BEGIN
/-- CAPTURE_RESTART (R394). -/
def execCaptureRestart (t fn : Nat) (w : Word64) (s : State) : Res := .next ((s.at t).writeCapturePtr fn w.toNat fullMask).settle

end Sys2Proof.Machine
end

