-- ==== Sys2Proof/Machine/Search.lean ====
section
/-! DEFINITION. Searches after the pipe front (R197 to R225): activation, resolution, associated data, chained lookups, mirrored
disagreements, assembly and release; and the same stages of ring search records at a member (R492, R498). -/
namespace Sys2Proof.Machine

/-- The first candidate of a list in the order of a comparison (R201). -/
def bestOf (before : Cand → Cand → Bool) : List Cand → Option Cand
  | [] => none
  | c :: cs => some (cs.foldl (fun b x => if before x b then x else b) c)

/-- `precedes` on candidates (R142). -/
def candBefore (cls : Nat) (a b : Cand) : Bool := precedes cls (a.keyHi, a.keyLo, a.len) (b.keyHi, b.keyLo, b.len)

/-- The banks that the two copies of a lookup activate (R198, R212, R290): outside M3 the chart's banks, both times. -/
def State.copyBanks (s : State) (m3 : Bool) (banks : List Nat) : List Nat × List Nat :=
  if m3 then
    (banks.map (fun b => if s.bankDown b then partnerBank b else b),
     banks.map (fun b => if s.bankDown (partnerBank b) then b else partnerBank b))
  else
    let up := banks.filter (fun b => !s.bankDown b)
    (up, up)

/-- The activations of a lookup (R23, R198, R212): banks, each with whether it is the mirror copy's. -/
def State.activations (s : State) (m3 : Bool) (banks : List Nat) : List (Bool × Nat) :=
  let l := s.copyBanks m3 banks
  l.1.map (fun b => (false, b)) ++ (if m3 then l.2.map (fun b => (true, b)) else [])

/-- The best of the candidates so far and of those that activations return (R199, R201), rows with an uncorrectable tag left out (R267). -/
def State.bestFrom (s : State) (df : TableDef) (key : Digits) (tags : List TagFault) (best : Option Cand) (banks : List Nat) : Option Cand :=
  bestOf (candBefore df.cls) (best.toList ++ banks.filterMap (fun b => s.firstMatch b (df.tid % 4096) df.units key (badRows tags b)))

/-- The winners of the two copies (R201, R212) after some activations; outside M3 there is one copy. -/
def State.winners (s : State) (m3 : Bool) (df : TableDef) (key : Digits) (tags : List TagFault) (acts : List (Bool × Nat))
    (w : Option Cand × Option Cand) : Option Cand × Option Cand :=
  let of := fun (mirror : Bool) => (acts.filter (fun a => a.1 == mirror)).map (fun a => a.2)
  let p := s.bestFrom df key tags w.1 (of false)
  (p, if m3 then s.bestFrom df key tags w.2 (of true) else p)

/-- A lookup that activates banks at its own stroke: not chained, not ended, ternary. -/
def Look.active (l : Look) (chained : Bool) : Bool :=
  descChain l.desc == chained && l.status.isNone && (match l.df with
    | some d => !d.direct
    | none => false)

/-- A lookup makes some of its activations. -/
def State.activateLook (s : State) (tags : List TagFault) (acts : List (Bool × Nat)) (l : Look) : Look :=
  match l.df with
  | some d =>
    let w := s.winners l.m3 d l.key tags acts (l.winner, l.mirror)
    { l with winner := w.1, mirror := w.2 }
  | none => l

/-- The lookups of a search that a test picks make their activations in order, those before the first `lo` and from `lo + n` on left out
(R71). -/
def State.activateLooks (s : State) (tags : List TagFault) (p : Look → Bool) (lo n : Nat) : List Look → State × List Look
  | [] => (s, [])
  | l :: ls =>
    if p l then
      let acts := s.activations l.m3 l.banks
      let now := (acts.drop lo).take n
      let (s1, rest) := State.activateLooks (s.tagFaults (now.map (fun a => a.2)) tags) tags p (lo - acts.length) (n - now.length) ls
      (s1, s.activateLook tags now l :: rest)
    else
      let (s1, rest) := State.activateLooks s tags p lo n ls
      (s1, l :: rest)
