/-- R474, R475, R477, R478, R479, R480, R481: bring-up and liveness that time out, and a retrain that the host commands, take the link down.
Its session ends, it keeps its secondary records, a quay that was UP sets went_down, and it begins training in the widest block of its
usable lanes, or fails where there is none. A lane that loses lock, passes the error limit or is reported bad is given up for the half of
the lanes without it and is retrained; a lane that does not lock in TRAIN is retrained once and then retired; a WIDTH that is acknowledged
waits for the codeword it names, and a lane that has locked again leads to a WIDTH to the widest block. Completes here: ALIGN_TIMEOUT,
INIT_TIMEOUT, LIVENESS_TIMEOUT, QUY_RETRAIN, LANE_LOSS_OF_LOCK, SER_LIMIT_EXCEEDED, LANE_BAD, LANE_LOCK_TIMEOUT, WIDTH_ACK, RETRAIN_LOCK. -/
def Obligations.LanesAndLinksGoDown : Prop :=
  (∀ (s : State) (t : Nat) (p : Port),
    let l := s.link p
    let now := (s.at t).now
    let down := fun (s' : State) =>
      (s'.link p).state = (if l.choose.isSome = true then .train else .failed) ∧ (s'.link p).rxExpect = 0 ∧ (s'.link p).txNext = 0 ∧
      (s'.link p).replay = [] ∧ (s'.link p).widthTo = none ∧
      ((∀ r ∈ l.tx, ∀ a b i j, r.kind ≠ .redirect a b i j) → (s'.link p).tx = keptSecondary l.tx) ∧
      (∀ lo w, l.choose = some (lo, w) → (s'.link p).lo = lo ∧ (s'.link p).width = w) ∧
      (∀ q, p = .quay q → (s'.fld Fld.FLT_STATUS_pending).testBit 1 = true ∧ (l.up = true → s'.bit Fld.QUY_STATUS_went_down q = true))
    (l.state = .align → l.since + 1500000 ≤ now → Answers (.alignTimeout t p) s down) ∧
    (l.state = .initing → l.since + 1500000 ≤ now → Answers (.initTimeout t p) s down) ∧
    (l.up = true → l.lastFrame + 1500000 ≤ now → Answers (.livenessTimeout t p) s down) ∧
    (∀ f rest, l.up = true → l.replay = f :: rest → f.sentAt + 512 ≤ now → 16 ≤ f.replays → Answers (.replayTimeout t p) s down) ∧
    (∀ (q : Nat) (w : Word64) (x : State), p = .quay q → s.fld Fld.QUY_SEL_lquay 0 = q → s.hasPort p = true → Stores s t .QUY_CTL q w x →
      x.bit Fld.QUY_CTL_enable q = s.bit Fld.QUY_CTL_enable q → Fld.QUY_CTL_reset.get w.toNat = 0 → Fld.QUY_CTL_retrain.get w.toNat = 1 →
      l.state ≠ .off → l.state ≠ .failed → Answers (.quyRetrain t 0 w) s down)) ∧
  (∀ (s : State) (t lane : Nat) (p : Port) (x : Lane), s.hasPort p = true →
    let l := s.link p
    let now := (s.at t).now
    let idx := lane - l.laneBase
    l.lane lane = some x →
    (l.up = true → l.widthTo = none → l.lo ≤ idx → idx < l.lo + l.width →
      let half := l.width / 2
      let lo := if idx < l.lo + half then l.lo + half else l.lo
      half ≠ 0 → l.minWidth ≤ half → l.blockUsable lo half = true →
      ∀ c ∈ [Instr.laneLossOfLock t p lane, Instr.serLimitExceeded t p lane, Instr.laneBad t p (idx - l.lo)],
        Answers c s (fun s' => (s'.link p).widthTo = some (lo, half, (l.cwNum + 16) % 65536) ∧
          (s'.link p).lane lane = some { x with locked := false, retraining := true, retrains := min 63 (x.retrains + 1), since := now } ∧
          (s'.link p).width = l.width ∧ (s'.link p).state = .up ∧
          s' = { s with clock := (s.at t).clock, start := (s.at t).start, links := s'.links, pins := s'.pins, ring := s'.ring })) ∧
    (x.retired = false → x.locked = false →
      (l.state = .train → x.retraining = false → l.since + 7500000 ≤ now → Answers (.laneLockTimeout t p lane) s (fun s' =>
        (s'.link p).lane lane = some { x with retraining := true, retrains := min 63 (x.retrains + 1), since := now } ∧
          (s'.link p).state = .train)) ∧
      (l.state = .train → x.retraining = true → x.since + 7500000 ≤ now → Answers (.laneLockTimeout t p lane) s (fun s' =>
        ∃ y, (s'.link p).lane lane = some y ∧ y.retired = true)) ∧
      (l.up = true → x.retraining = true → x.since + 7500000 ≤ now → Answers (.laneLockTimeout t p lane) s (fun s' =>
        (s'.link p).lane lane = some { x with locked := false, retired := true, retraining := false } ∧ (s'.link p).state = .up))) ∧
    (∀ lo w cw, l.up = true → l.widthTo = some (lo, w, cw) → Leaves (.widthAck t p) s ((s.at t).setLink p { l with widthAcked := true })) ∧
    (l.up = true → x.retraining = true → now ≤ x.since + 7500000 →
      let l1 := l.mapLane lane (fun y => { y with locked := true, retraining := false })
      let l2 := l1.forceWidth
      (l1.retraining = true → Leaves (.retrainLock t p lane) s ((s.at t).setLink p l1)) ∧
      (∀ lo w, l1.retraining = false → l2.choose = some (lo, w) → (w ≠ l2.width ∨ lo ≠ l2.lo) →
        Leaves (.retrainLock t p lane) s ((s.at t).setWidth p
          { l2 with widthTo := some (lo, w, (l2.cwNum + 16) % 65536), widthAcked := false }))))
END
> [Work task] Look through the entries above and report each line where the string "half" occurs.

> [Exercise answer]
usable lanes, or fails where there is none. A lane that loses lock, passes the error limit or is reported bad is given up for the half of
      let half := l.width / 2
      let lo := if idx < l.lo + half then l.lo + half else l.lo
      half ≠ 0 → l.minWidth ≤ half → l.blockUsable lo half = true →
        Answers c s (fun s' => (s'.link p).widthTo = some (lo, half, (l.cwNum + 16) % 65536) ∧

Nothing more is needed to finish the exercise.